▸ **Work order**
List all the lines in these records that hold "else".

[Records contained in a dataset]
========================
-- ==== Sys2Proof/Machine/Agents.lean ====
section
/-! DEFINITION. The two agents of R18, each as one atomic move: the core's turn (R97) and the host's (R76), and how a
command comes to stand where the core reads it. -/

namespace Sys2Proof.Machine

/-- The core performs the command in CMD: the operation it names, or ILLEGAL_OPCODE (R93, R97). -/
def runCommand (s : State) : Host.Outcome State Fault Refusal :=
  match decode s.cmd with
  | .ok i => exec i s
  | .error _ => completeIllegal s

/-- Has the core a step to take (R97)? A stuck core has none. -/
def coreEnabled (s : State) : Bool := busy s && !s.stuck

/-- The core's turn: its one enabled step while BUSY (R97); otherwise it waits (R300). -/
def coreTurn (s : State) : Host.Outcome State Fault Refusal := if coreEnabled s then runCommand s else .next s

/-- Nothing is pending from the host: the core moves (R311). A stuck core leaves no agent a step (R97, I8; log entry 4). -/
def lastTurn (s : State) : Host.Outcome State Fault Refusal :=
  if busy s && s.stuck then .fault .coreStuck else coreTurn s

/-- The next pending event happens: the core's turn, or the host's (R76). -/
def takeInput (s : State) : Input → Host.Outcome State Fault Refusal
  | .coreTurn => coreTurn s
  | e => .next (hostEvent s e)

/-- The turn that makes the core move next: none is needed where nothing is pending. -/
def coreFirst : List Input → List Input
  | [] => []
  | pending => .coreTurn :: pending

/-- The state in which the core's next step performs the command word w: as right after its acceptance (R90). -/
def loadCommand (s : State) (w : Word) : State := { acceptCommand s w with inputs := coreFirst s.inputs }

/-- The command word of a table word of `nbits` bits. -/
def tableWord (nbits w : Nat) : Word := BitVec.ofNat 32 (w % 2 ^ nbits)

end Sys2Proof.Machine
end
========================
▸ **Solution below**
def coreTurn (s : State) : Host.Outcome State Fault Refusal := if coreEnabled s then runCommand s else .next s
  if busy s && s.stuck then .fault .coreStuck else coreTurn s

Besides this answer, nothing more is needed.